The third annual GIS Day event, held November 14, 2001, educated millions of children and adults around the world. Activities focused on illustrating the benefits of geography and the supporting role that GIS plays. More than 80 countries held GIS Day events along with the 50 United States.

Strengthening Partnerships

Esri continues to expand its corporate relationships and Business Partner program. With the release of ArcGIS, all of Esri's core technology now contains Microsoft's COM-based components and can be customized with Microsoft's Visual Basic for Applications scripting language.

Last year, Microsoft accepted Esri into its .NET Early Adopter Program as a key Independent Software Vendor.
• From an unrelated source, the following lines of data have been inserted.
/-- Windows: every opener outside an open window opens one of an EVENT unit, and its evaluation takes the window away and fires
when its condition holds; a GRID unit's window is evaluated at its last cycle. A coincidence unit fires when at least K of its
inputs are active, and with K = 0 never, or when the bit of its lookup memory that they address, read without an error it cannot
correct, is 1; what the address bit of an input is, inverted and disabled ones among them, is the model's choice (log entry 45). A
prescaler fires on its R-th pulse and starts again. -/
def Obligations.FabricUnitsFire : Prop :=
  ((∀ (s : State) (p : PlaneId) (u : Fin 64) (ref : Nat) (o : Sig) (g : Signal) (gs : List Signal),
     s.hub.fabricRuns p = true → (s.hub.plane p).sect.fabric.wins[u.val].opener = some o → (s.hub.plane p).sect.fabric.wins[u.val].used = true →
     (s.hub.plane p).sect.fabric.wins[u.val].grid = false → (s.hub.plane p).pulses o ref = g :: gs →
     Completes (.windowOpen p u ref) s fun h =>
       let x := s.hub.plane p
       let d := x.sect.fabric.wins[u.val]
       let inside := x.fab.wins[u.val].any fun w => decide (w.lo ≤ g.tau ∧ (g.tau : Int) < w.hi)
       (inside = false →
         (h.plane p).fab.wins[u.val].take (x.fab.wins[u.val].length + 1) = x.fab.wins[u.val] ++
           [⟨g.ref, g.tau, g.tau + x.constOf d.openB, g.tau + x.constOf d.closeB, g.suspect⟩] ∧
         (gs = [] → (h.plane p).fab.wins[u.val].length = x.fab.wins[u.val].length + 1)) ∧
       (inside = true → gs = [] → (h.plane p).fab = { x.fab with pend := (h.plane p).fab.pend } ∧ (h.plane p).cnt[25].count = x.cnt[25].count + 1)) ∧
   (∀ (s : State) (p : PlaneId) (u : Fin 64) (ref : Nat) (w : WinOpen), s.hub.fabricRuns p = true →
     (s.hub.plane p).sect.fabric.wins[u.val].used = true → (s.hub.plane p).sect.fabric.wins[u.val].grid = false →
     (s.hub.plane p).fab.wins[u.val].find? (fun w => w.c0 == ref) = some w →
     Completes (.windowEvaluation p u ref) s fun h =>
       let x := s.hub.plane p
       let d := x.sect.fabric.wins[u.val]
       let fires := winResult d u ref (d.cMax + d.h + 1) w.tau0 w.hi (x.membersIn d w.lo w.hi) w.suspect
       (h.plane p).fab.wins[u.val] = x.fab.wins[u.val].erase w ∧
       (∀ g ∈ fires, g ∈ (h.plane p).fab.sigs ∧ g.src = .win u ∧ g.ref = ref) ∧
       (fires = none → (h.plane p).fab.sigs = x.fab.sigs) ∧
       (fires.isSome = true ↔ if d.condGe then d.m ≤ min (x.membersIn d w.lo w.hi).length 15
         else min (x.membersIn d w.lo w.hi).length 15 < d.m)) ∧
   (∀ (s : State) (p : PlaneId) (u : Fin 64) (ref c : Nat), s.hub.fabricRuns p = true →
     (s.hub.plane p).sect.fabric.wins[u.val].used = true → (s.hub.plane p).sect.fabric.wins[u.val].grid = true →
     gridClose (s.hub.plane p).sect.fabric.wins[u.val] ref = some c →
     Completes (.windowEvaluation p u ref) s fun h =>
       let x := s.hub.plane p
       let d := x.sect.fabric.wins[u.val]
       let members := x.membersIn d ((c : Int) - d.w) c
       let fires := winResult d u ref (d.h + 1) 0 c members false
       (∀ g ∈ fires, g ∈ (h.plane p).fab.sigs ∧ g.src = .win u ∧ g.ref = ref) ∧
       (fires = none → (h.plane p).fab.sigs = x.fab.sigs) ∧
       (fires.isSome = true ↔ if d.condGe then d.m ≤ min members.length 15 else min members.length 15 < d.m)) ∧
   (∀ (s : State) (p : PlaneId) (u : Fin 64) (ref : Nat), s.hub.fabricRuns p = true →
     let x := s.hub.plane p
     let d := x.sect.fabric.wins[u.val]
     (d.used = false ∨ d.grid = true ∨ d.opener = none →
       Completes (.windowOpen p u ref) s fun h => (h.plane p).fab = x.fab ∧ (h.plane p).cnt = x.cnt) ∧
     (d.used = false ∨ (d.grid = true ∧ gridClose d ref = none) ∨
         (d.grid = false ∧ x.fab.wins[u.val].any (fun w => w.c0 == ref) = false) →
       Completes (.windowEvaluation p u ref) s fun h => (h.plane p).fab.wins = x.fab.wins ∧ (h.plane p).fab.sigs = x.fab.sigs))) ∧
  ((∀ (s : State) (p : PlaneId) (u : Fin 256) (ref : Nat) (ecc : EccRead), s.hub.fabricRuns p = true →
     Completes (.coincidenceEvaluation p u ref ecc) s fun h =>
       let x := s.hub.plane p
       let y := h.plane p
       let d := x.sect.fabric.coincs[u.val]
       let act := d.inputs.map (x.inputActive ref)
       let n := (act.count true : Int)
       (d.used = false → y.fab.sigs = x.fab.sigs) ∧
       (d.used = true → d.lookup = none → 1 ≤ x.constOf d.k → x.constOf d.k ≤ n →
         ∃ g ∈ y.fab.sigs, g.src = .coinc u ∧ g.ref = ref ∧ g.tau = x.coincTau d ref ∧ g.age = d.inAge + 1) ∧
       (d.lookup = none → n < x.constOf d.k ∨ x.constOf d.k < 1 → y.fab.sigs = x.fab.sigs) ∧
       (∀ m ∈ d.lookup, d.used = true →
         let addr := act.foldr (fun b n => 2 * n + b2n b) 0
         let bit := (x.eccRead m (addr / 64) ecc).2 && lookupBit x.sect.fabric.lookups[m.val] addr
         (bit = true → ∃ g ∈ y.fab.sigs, g.src = .coinc u ∧ g.ref = ref ∧ g.tau = x.coincTau d ref ∧ g.age = d.inAge + 2) ∧
         (bit = false → y.fab.sigs = x.fab.sigs))) ∧
   (∀ (s : State) (p : PlaneId) (u : Fin 32) (ref : Nat), s.hub.fabricRuns p = true →
     (∀ o ∈ (s.hub.plane p).sect.fabric.prescs[u.val].input, (s.hub.plane p).pulses o ref = []) →
     Completes (.prescalerPulse p u ref) s fun h =>
       (h.plane p).fab.prescs = (s.hub.plane p).fab.prescs ∧ (h.plane p).fab.sigs = (s.hub.plane p).fab.sigs) ∧
   (∀ (s : State) (p : PlaneId) (u : Fin 32) (ref : Nat) (o : Sig) (g : Signal) (gs : List Signal),
     s.hub.fabricRuns p = true → (s.hub.plane p).sect.fabric.prescs[u.val].input = some o →
     (s.hub.plane p).pulses o ref = g :: gs →
     Completes (.prescalerPulse p u ref) s fun h =>
       let x := s.hub.plane p
       let d := x.sect.fabric.prescs[u.val]
       let r := (x.constOf d.r).toNat
       let n := x.fab.prescs[u.val] + 1
       (r ≠ 0 → r ≤ n → (gs = [] → (h.plane p).fab.prescs[u.val] = 0) ∧
         (⟨.presc u, g.ref, g.tau, g.age + d.align + 1, g.suspect⟩ : Signal) ∈ (h.plane p).fab.sigs) ∧
       (n + gs.length < r ∨ r = 0 → (h.plane p).fab.prescs[u.val] = n + gs.length ∧ (h.plane p).fab.sigs = x.fab.sigs)))

/-- A parameter cell takes a value of its declared range from a host that may write, at once and in a hold too. A read of a lookup
memory's word by a scrub: a single-bit error is counted and raises source 37; a double-bit error is counted and raises source
38, and the word counts as bad from then on, at every read. -/
def Obligations.FabricMemoriesAreWrittenAndScrubbed : Prop :=
  (∀ (s : State) (q : PortId) (p : PlaneId) (c : Fin 128) (v : Word), HostMay s.hub q p →
     (s.hub.plane p).fab.online = true → cellAccepts (s.hub.plane p).sect.fabric.cells[c.val] v = true →
     Completes (.parameterCellWrite q p c v) s fun h =>
       (h.plane p).fab.cells[c.val] = v ∧
       ∀ d : Fin 128, d ≠ c → (h.plane p).fab.cells[d.val] = (s.hub.plane p).fab.cells[d.val]) ∧
  (∀ (s : State) (p : PlaneId) (m : Fin 4) (a : Fin 1024), s.hub.fabricRuns p = true → (s.hub.plane p).flt.inj.chk ≠ 3 →
     let x := s.hub.plane p
     let bad := x.fab.bad.contains (m.val, a.val)
     Completes (.lookupScrub p m a .single) s (fun h =>
       (h.plane p).flt.src[37].live = true ∧ (h.plane p).cnt[26].count = x.cnt[26].count + 1 ∧
       (h.plane p).cnt[27].count = x.cnt[27].count + (if bad then 1 else 0) ∧ (h.plane p).fab = x.fab) ∧
     Completes (.lookupScrub p m a .double) s (fun h =>
       (h.plane p).flt.src[38].live = true ∧ (h.plane p).cnt[27].count = x.cnt[27].count + 1 ∧
       (h.plane p).fab.bad = (if bad then x.fab.bad else x.fab.bad ++ [(m.val, a.val)])) ∧
     Completes (.lookupScrub p m a .clean) s fun h =>
       (h.plane p).cnt[27].count = x.cnt[27].count + (if bad then 1 else 0) ∧ (h.plane p).fab = x.fab)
Esri will demonstrate early successes with .NET developer technologies.

The DB2 Spatial Extender, jointly developed by Esri and IBM, enables the integration of geographic, map-based data with other data stored in DB2. IBM is also working with Esri to integrate MapObjects display capabilities into IBM commercial software.

2001 saw the launch of the Java Location Services Web site ( by Esri and Sun Microsystems, Inc., to promote the importance of Java and GIS technologies as foundations for successful location services. The Web portal provides users with a central location to access information about location services.

In March, Esri announced a Business partnership with LineSoft Corporation, a leading producer of transmission and distribution engineering line design and optimization software. The joint venture provides utility customers with a high level of GIS/mapping and engineering design integration.

The MapShop solution, developed by Esri and the Associated Press, the world's leading news organization, is an easy-to-use online mapping service that is helping to change the way consumers around the world view and interpret the news. The system of integrated components provides analytical mapping tools and data services to journalists, database editors, and graphics personnel.

With users and partnerships growing globally, Esri is extending its outreach with more conferences, seminars, and user expos. The Europe, Middle East, and Africa 2001 User Conference took place in Lisbon, Portugal in October. More than 600 attendees participated in the four-day event. (See Belgium to Host 17th Annual Esri European User Conference and Sixth Annual Esri Middle East and Africa User Conference for information about the 2002 conferences.)

Remembering 2001

Esri and many of its users and partners received awards and recognition for their GIS work that has helped society in so many ways. Among these, Esri and the Center for the Analysis and Research of Spatial Information (CARSI) at Hunter College, the City University of New York, received commendations from the American Geographical Society (AGS) for meritorious service to New York City and the nation following the September 11 tragedy.

AGS honored Esri for donating resources and key personnel to the recovery effort, specifically for helping to reconstruct the City's geographic information infrastructure. CARSI was cited for lending its technology and expertise to help City officials map the shifting Ground Zero terrain.